Results and Discussion

Sequence analysis of human SEPHS2

First, the human SEPHS2 sequence (UniProt code: Q99611) was analyzed to identify the relationships between its amino acid composition and conformation and particularly to assess how the amino acid composition of SEPHS2 could affect the conformational propensity to form regular secondary structures or be disordered using the ProtParam tool12. The sequence is characterized by 27 prolines, 48 glycines and 43 negatively (f− = 0.096) and 36 positively (f+ = 0.080) charged residues (Fig. 1). SEPHS2 is located in Region 1 of the state diagram, which contains weak polyampholytes and polyelectrolytes. The fraction of charged residues (FCR) in the protein is <0.25, the net charge per residue (NCPR) is <0.25, and the protein has a propensity to form globule and tadpole ensembles in agreement with Das and Pappu13 (Supplementary Fig. 1).

Figure 1
figure 1

Sequence analysis of human SEPHS2. The negatively and positively charged residues are shown in red and cyan, respectively.

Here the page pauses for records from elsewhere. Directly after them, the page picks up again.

@[simp] theorem starveEntry_pending (g : Nat) (x : Entry) : (starveEntry g x s).pending = s.pending := rfl
@[simp] theorem starveEntry_clk (g : Nat) (x : Entry) : (starveEntry g x s).clk = s.clk := rfl
@[simp] theorem starveEntry_port (g : Nat) (x : Entry) : (starveEntry g x s).port = s.port := rfl
@[simp] theorem starveEntry_banks (g : Nat) (x : Entry) : (starveEntry g x s).banks = s.banks := rfl
@[simp] theorem starveEntry_planner (g : Nat) (x : Entry) : (starveEntry g x s).planner = s.planner := rfl
@[simp] theorem starveEntry_verdicts (g : Nat) (x : Entry) : (starveEntry g x s).verdicts = s.verdicts := rfl
@[simp] theorem starveEntry_bus (g : Nat) (x : Entry) : (starveEntry g x s).bus = s.bus := rfl
@[simp] theorem starveEntry_nozzles (g : Nat) (x : Entry) : (starveEntry g x s).nozzles = s.nozzles := rfl
@[simp] theorem starveEntry_ctl (g : Nat) (x : Entry) : (starveEntry g x s).ctl = s.ctl := rfl
@[simp] theorem starveEntry_link (g : Nat) (x : Entry) : (starveEntry g x s).link = s.link := rfl
@[simp] theorem starveEntry_settings (g : Nat) (x : Entry) : (starveEntry g x s).settings = s.settings := rfl
@[simp] theorem starveEntry_notices (g : Nat) (x : Entry) : (starveEntry g x s).notices = s.notices := rfl

@[simp] theorem starveLate_pending (g : Nat) (e : Entry) : (starveLate g e s).pending = s.pending := rfl
@[simp] theorem starveLate_clk (g : Nat) (e : Entry) : (starveLate g e s).clk = s.clk := rfl
@[simp] theorem starveLate_port (g : Nat) (e : Entry) : (starveLate g e s).port = s.port := rfl
@[simp] theorem starveLate_banks (g : Nat) (e : Entry) : (starveLate g e s).banks = s.banks := rfl
@[simp] theorem starveLate_planner (g : Nat) (e : Entry) : (starveLate g e s).planner = s.planner := rfl
@[simp] theorem starveLate_verdicts (g : Nat) (e : Entry) : (starveLate g e s).verdicts = s.verdicts := rfl
@[simp] theorem starveLate_bus (g : Nat) (e : Entry) : (starveLate g e s).bus = s.bus := rfl
@[simp] theorem starveLate_nozzles (g : Nat) (e : Entry) : (starveLate g e s).nozzles = s.nozzles := rfl
@[simp] theorem starveLate_ctl (g : Nat) (e : Entry) : (starveLate g e s).ctl = s.ctl := rfl
@[simp] theorem starveLate_link (g : Nat) (e : Entry) : (starveLate g e s).link = s.link := rfl
@[simp] theorem starveLate_settings (g : Nat) (e : Entry) : (starveLate g e s).settings = s.settings := rfl
@[simp] theorem starveLate_notices (g : Nat) (e : Entry) : (starveLate g e s).notices = s.notices := rfl

@[simp] theorem addToPurge_pending (g ident : Nat) : (addToPurge g ident s).pending = s.pending := rfl
@[simp] theorem addToPurge_clk (g ident : Nat) : (addToPurge g ident s).clk = s.clk := rfl
@[simp] theorem addToPurge_port (g ident : Nat) : (addToPurge g ident s).port = s.port := rfl
@[simp] theorem addToPurge_banks (g ident : Nat) : (addToPurge g ident s).banks = s.banks := rfl
@[simp] theorem addToPurge_planner (g ident : Nat) : (addToPurge g ident s).planner = s.planner := rfl
@[simp] theorem addToPurge_verdicts (g ident : Nat) : (addToPurge g ident s).verdicts = s.verdicts := rfl
@[simp] theorem addToPurge_firing (g ident : Nat) : (addToPurge g ident s).firing = s.firing := rfl
@[simp] theorem addToPurge_bus (g ident : Nat) : (addToPurge g ident s).bus = s.bus := rfl
@[simp] theorem addToPurge_nozzles (g ident : Nat) : (addToPurge g ident s).nozzles = s.nozzles := rfl
@[simp] theorem addToPurge_link (g ident : Nat) : (addToPurge g ident s).link = s.link := rfl
@[simp] theorem addToPurge_settings (g ident : Nat) : (addToPurge g ident s).settings = s.settings := rfl
@[simp] theorem addToPurge_notices (g ident : Nat) : (addToPurge g ident s).notices = s.notices := rfl
@[simp] theorem addToPurge_tally (g ident : Nat) : (addToPurge g ident s).tally = s.tally := rfl

@[simp] theorem tick_pending : (tick s).pending = s.pending := rfl
@[simp] theorem tick_port : (tick s).port = s.port := rfl
@[simp] theorem tick_banks : (tick s).banks = s.banks := rfl
@[simp] theorem tick_planner : (tick s).planner = s.planner := rfl
@[simp] theorem tick_verdicts : (tick s).verdicts = s.verdicts := rfl
@[simp] theorem tick_firing : (tick s).firing = s.firing := rfl
@[simp] theorem tick_bus : (tick s).bus = s.bus := rfl
@[simp] theorem tick_nozzles : (tick s).nozzles = s.nozzles := rfl
@[simp] theorem tick_ctl : (tick s).ctl = s.ctl := rfl
@[simp] theorem tick_link : (tick s).link = s.link := rfl
@[simp] theorem tick_settings : (tick s).settings = s.settings := rfl
@[simp] theorem tick_notices : (tick s).notices = s.notices := rfl
@[simp] theorem tick_tally : (tick s).tally = s.tally := rfl

@[simp] theorem restartBanks_pending : (restartBanks s).pending = s.pending := rfl
@[simp] theorem restartBanks_clk : (restartBanks s).clk = s.clk := rfl
@[simp] theorem restartBanks_port : (restartBanks s).port = s.port := rfl
@[simp] theorem restartBanks_planner : (restartBanks s).planner = s.planner := rfl
@[simp] theorem restartBanks_verdicts : (restartBanks s).verdicts = s.verdicts := rfl
@[simp] theorem restartBanks_firing : (restartBanks s).firing = s.firing := rfl
@[simp] theorem restartBanks_bus : (restartBanks s).bus = s.bus := rfl
@[simp] theorem restartBanks_nozzles : (restartBanks s).nozzles = s.nozzles := rfl
@[simp] theorem restartBanks_ctl : (restartBanks s).ctl = s.ctl := rfl
@[simp] theorem restartBanks_link : (restartBanks s).link = s.link := rfl
@[simp] theorem restartBanks_settings : (restartBanks s).settings = s.settings := rfl
@[simp] theorem restartBanks_notices : (restartBanks s).notices = s.notices := rfl
@[simp] theorem restartBanks_tally : (restartBanks s).tally = s.tally := rfl

/-! ### Reading after writing -/

@[simp] theorem queue_setQueue_same (g : Nat) (q : List Entry) : (s.setQueue g q).queue g = q := by
  simp [State.queue, State.setQueue]

theorem queue_setQueue_other {g g' : Nat} (h : g' ≠ g) (q : List Entry) : (s.setQueue g q).queue g' = s.queue g' := by
  simp [State.queue, State.setQueue, Tab.get_set_other, h]

@[simp] theorem nozzle_setNozzle_same (g : Nat) (r : NozzleRecord) : (s.setNozzle g r).nozzle g = r := by
  simp [State.nozzle, State.setNozzle]

theorem nozzle_setNozzle_other {g g' : Nat} (h : g' ≠ g) (r : NozzleRecord) :
    (s.setNozzle g r).nozzle g' = s.nozzle g' := by
  simp [State.nozzle, State.setNozzle, Tab.get_set_other, h]

@[simp] theorem openCount_setOpenCount_same (h : Chute) (n : Nat) : (s.setOpenCount h n).openCount h = n := by
  simp [State.openCount, State.setOpenCount]

theorem openCount_setOpenCount_other {h k : Chute} (hk : k ≠ h) (n : Nat) :
    (s.setOpenCount h n).openCount k = s.openCount k := by
  simp [State.openCount, State.setOpenCount, PerChute.get_set_other, hk]

@[simp] theorem busOf_setBus_same (h : Chute) (b : BusController) : (s.setBus h b).busOf h = b := by
  simp [State.busOf, State.setBus]

theorem busOf_setBus_other {h k : Chute} (hk : k ≠ h) (b : BusController) : (s.setBus h b).busOf k = s.busOf k := by
  simp [State.busOf, State.setBus, PerChute.get_set_other, hk]

/-- A tally record after it is replaced. -/
@[simp] theorem sighting_setSighting_same (t : TallyTable) (h : Chute) (k : Nat) (r : SightingTally) :
    (t.setSighting h k r).sighting h k = r := by
  simp [TallyTable.sighting, TallyTable.setSighting]

theorem tallyIndex_ne {h h' : Chute} {k k' : Nat} (hk : k < 16) (hk' : k' < 16) (hne : ¬(h' = h ∧ k' = k)) :
    tallyIndex h' k' ≠ tallyIndex h k := by
  intro he
  unfold tallyIndex at he
  exact hne ⟨Fin.ext (by omega), by omega⟩

/-- Replacing one tally record leaves every other one alone. -/
theorem sighting_setSighting_other (t : TallyTable) {h h' : Chute} {k k' : Nat} (r : SightingTally) (hk : k < 16)
    (hk' : k' < 16) (hne : ¬(h' = h ∧ k' = k)) : (t.setSighting h k r).sighting h' k' = t.sighting h' k' := by
  simp [TallyTable.sighting, TallyTable.setSighting, Tab.get_set_other, tallyIndex_ne hk hk' hne]

theorem place_injective {k k' : NoticeKind} (h : k.place = k'.place) : k = k' := by
  cases k <;> cases k' <;> first | rfl | (simp [NoticeKind.place] at h)

/-- A notice record after its kind is set (R174). -/
theorem record_set_same (n : NoticeTable) (mask : BitVec 11) (k : NoticeKind) (h : Option Chute) :
    (n.set mask k h).record k = ⟨true, min ((n.record k).count + 1) 255, (n.record k).mask ||| chuteMask h⟩ := by
  simp [NoticeTable.set, NoticeTable.judge, NoticeTable.record, Config.noticeCountMax]

/-- Setting one notice leaves every other record alone (R174). -/
theorem record_set_other (n : NoticeTable) (mask : BitVec 11) {k k' : NoticeKind} (h : Option Chute) (hk : k' ≠ k) :
    (n.set mask k h).record k' = n.record k' := by
  have : k'.place ≠ k.place := fun he => hk (place_injective he)
  simp [NoticeTable.set, NoticeTable.judge, NoticeTable.record, Tab.get_set_other, this]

We report predictions for secondary structure (Jnet), disorder propensity (Meta_d and IUPred), globularity propensity (GlobPL), predicted and experimentally determined phosphorylation sites (NetPhos and Phosphosite), sulfination sites (Sulfinator), glycosylation sites (NetNGlyc and NetOGlyc), and molecular recognition features (MorfPred and ANCHOR).

The secondary structure prediction by Jnet14 suggested the putative presence of 15 α-helices, 12 β-strands and some disordered regions. This finding was confirmed by the prediction of putative disordered regions by Genesilico MetaDisorder, GlobPlot and IUPred15. Some regions with high disorder propensities are located at the N-terminal (positions 1–60 and 77–110) and C-terminal regions (positions 428–448) (Fig. 1).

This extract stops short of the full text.